Auf den ersten Blick scheinen die Schlagzeilen der vergangenen zwölf Monate nichts Gutes für Emerging-Market(EM)-Investoren zu verheißen. Beherrscht wurden die Titelseiten im Jahr 2019 vor allem von Nachrichten über den US-chinesischen Handelskrieg, Sanktionen, Proteste und schwächere Wachstumsraten. Man sollte also meinen, dass EM-Anleihen ein schwieriges Jahr hinter sich haben. Tatsächlich aber ist das Gegenteil der Fall. Zum Zeitpunkt des Verfassens dieses Artikels hatten die wichtigen EM-Hartwährungsindizes seit Jahresanfang allesamt um mehr als 11 Prozent zugelegt. Diese Performance und die negativen Schlagzeilen scheinen sich zu widersprechen. Angesichts der Tatsache, dass Investment-Grade-Anleihen im Gesamtwert von rund 17 Billionen US-Dollar inzwischen negativ verzinst sind – Investoren also zunehmend für das Privileg, Anleihen zu halten, zahlen müssen –, lockt die vergleichsweise attraktive Verzinsung vieler EM-Anleihen jedoch immer mehr Investoren an.
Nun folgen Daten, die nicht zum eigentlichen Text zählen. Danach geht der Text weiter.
@[simp] theorem glfoRestartDev_keeps (v : Word) (d : Dev) :
    (glfoRestartDev v d).regs = d.regs ∧ (glfoRestartDev v d).fresh = d.fresh ∧ (glfoRestartDev v d).mem = d.mem ∧ (glfoRestartDev v d).frame = d.frame ∧ (glfoRestartDev v d).port = d.port ∧ (glfoRestartDev v d).win = d.win ∧ (glfoRestartDev v d).cnt = d.cnt ∧ (glfoRestartDev v d).pwr = d.pwr ∧ (glfoRestartDev v d).mgt = d.mgt ∧ (glfoRestartDev v d).boot = d.boot ∧ (glfoRestartDev v d).alm = d.alm ∧ (glfoRestartDev v d).par = d.par ∧ (glfoRestartDev v d).cal = d.cal ∧ (glfoRestartDev v d).mix = d.mix ∧ (glfoRestartDev v d).outs = d.outs ∧ (glfoRestartDev v d).tdm = d.tdm ∧ (glfoRestartDev v d).ser = d.ser := by
  simp -implicitDefEqProofs [glfoRestartDev]

@[simp] theorem remoteFreed_keeps (q h : Nat) (d : Dev) :
    (remoteFreed q h d).regs = d.regs ∧ (remoteFreed q h d).fresh = d.fresh ∧ (remoteFreed q h d).mem = d.mem ∧ (remoteFreed q h d).frame = d.frame ∧ (remoteFreed q h d).port = d.port ∧ (remoteFreed q h d).win = d.win ∧ (remoteFreed q h d).cnt = d.cnt ∧ (remoteFreed q h d).pwr = d.pwr ∧ (remoteFreed q h d).mgt = d.mgt ∧ (remoteFreed q h d).boot = d.boot ∧ (remoteFreed q h d).alm = d.alm ∧ (remoteFreed q h d).aud = d.aud ∧ (remoteFreed q h d).cal = d.cal ∧ (remoteFreed q h d).mix = d.mix ∧ (remoteFreed q h d).outs = d.outs ∧ (remoteFreed q h d).tdm = d.tdm ∧ (remoteFreed q h d).ser = d.ser ∧ (remoteFreed q h d).cas = d.cas := by
  simp -implicitDefEqProofs [remoteFreed]

@[simp] theorem landOne_keeps (d : Dev) :
    (landOne d).1.mem = d.mem ∧ (landOne d).1.frame = d.frame ∧ (landOne d).1.port = d.port ∧ (landOne d).1.win = d.win ∧ (landOne d).1.pwr = d.pwr ∧ (landOne d).1.mgt = d.mgt ∧ (landOne d).1.boot = d.boot ∧ (landOne d).1.par = d.par ∧ (landOne d).1.aud = d.aud ∧ (landOne d).1.cal = d.cal ∧ (landOne d).1.mix = d.mix ∧ (landOne d).1.outs = d.outs ∧ (landOne d).1.tdm = d.tdm ∧ (landOne d).1.ser = d.ser := by
  refine ⟨?_, ?_, ?_, ?_, ?_, ?_, ?_, ?_, ?_, ?_, ?_, ?_, ?_, ?_⟩ <;> (unfold landOne; dsimp only; repeat' split) <;> simp -implicitDefEqProofs

@[simp] theorem landTasks_mem (n : Nat) (d : Dev) : (landTasks n d).mem = d.mem := by
  induction n generalizing d with
  | zero => rfl
  | succ n ih => unfold landTasks; (repeat' split) <;> simp [ih]

@[simp] theorem landTasks_frame (n : Nat) (d : Dev) : (landTasks n d).frame = d.frame := by
  induction n generalizing d with
  | zero => rfl
  | succ n ih => unfold landTasks; (repeat' split) <;> simp [ih]

@[simp] theorem landTasks_port (n : Nat) (d : Dev) : (landTasks n d).port = d.port := by
  induction n generalizing d with
  | zero => rfl
  | succ n ih => unfold landTasks; (repeat' split) <;> simp [ih]

@[simp] theorem landTasks_win (n : Nat) (d : Dev) : (landTasks n d).win = d.win := by
  induction n generalizing d with
  | zero => rfl
  | succ n ih => unfold landTasks; (repeat' split) <;> simp [ih]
Wird 2020 anders sein? Fundamental betrachtet wahrscheinlich nicht. Die Weltwirtschaft verliert weiter an Fahrt und kurzfristige Wachstumstreiber sind ebenfalls nicht erkennbar. Die Einkaufsmanagerindizes für das globale verarbeitende Gewerbe signalisieren, dass wir kurz vor einem Abschwung stehen könnten. In immer mehr Ländern liegen diese Indizes inzwischen unter der Marke von 50, was auf eine Rezession hindeutet. Wir befürchten, dass die gleiche Entwicklung auch auf den Dienstleistungssektor übergreifen könnte.

Wie begegnen wir dem Risiko eines langsameren Wachstums?

Wir setzen auf einen strategisch defensiveren Investmentansatz mit einem diversifizierten Mix aus Ländern und Unternehmen, die in einem schwierigeren Umfeld überdurchschnittlich abschneiden können. Tatsächlich umfasst unser Anlageuniversum 83 Länder. Einige davon könnten zwar einen deutlicheren Abschwung zu spüren bekommen, jedoch bewegen sich nicht alle im gleichen Zyklus. Das heißt, viele dieser 83 Länder sollten sich auch dann gut halten, wenn die größte Volkswirtschaft der Welt 2020 oder 2021 tatsächlich in eine Rezession abrutschen sollte.

Wir identifizieren diese Länder anhand ihrer wichtigsten Wachstumstreiber. Vor dem Hintergrund des aktuell schwierigen globalen Handelsumfelds bevorzugen wir Länder, deren Wirtschaft stärker vom Binnenkonsum als vom Handel abhängig ist. Außerdem behalten wir die Zentralbanken im Blick – in mehreren Ländern wie Brasilien, Russland und Indien werden die Zinsen gesenkt und die Inflation ist weiterhin unter Kontrolle, was das Wachstum stützen sollte.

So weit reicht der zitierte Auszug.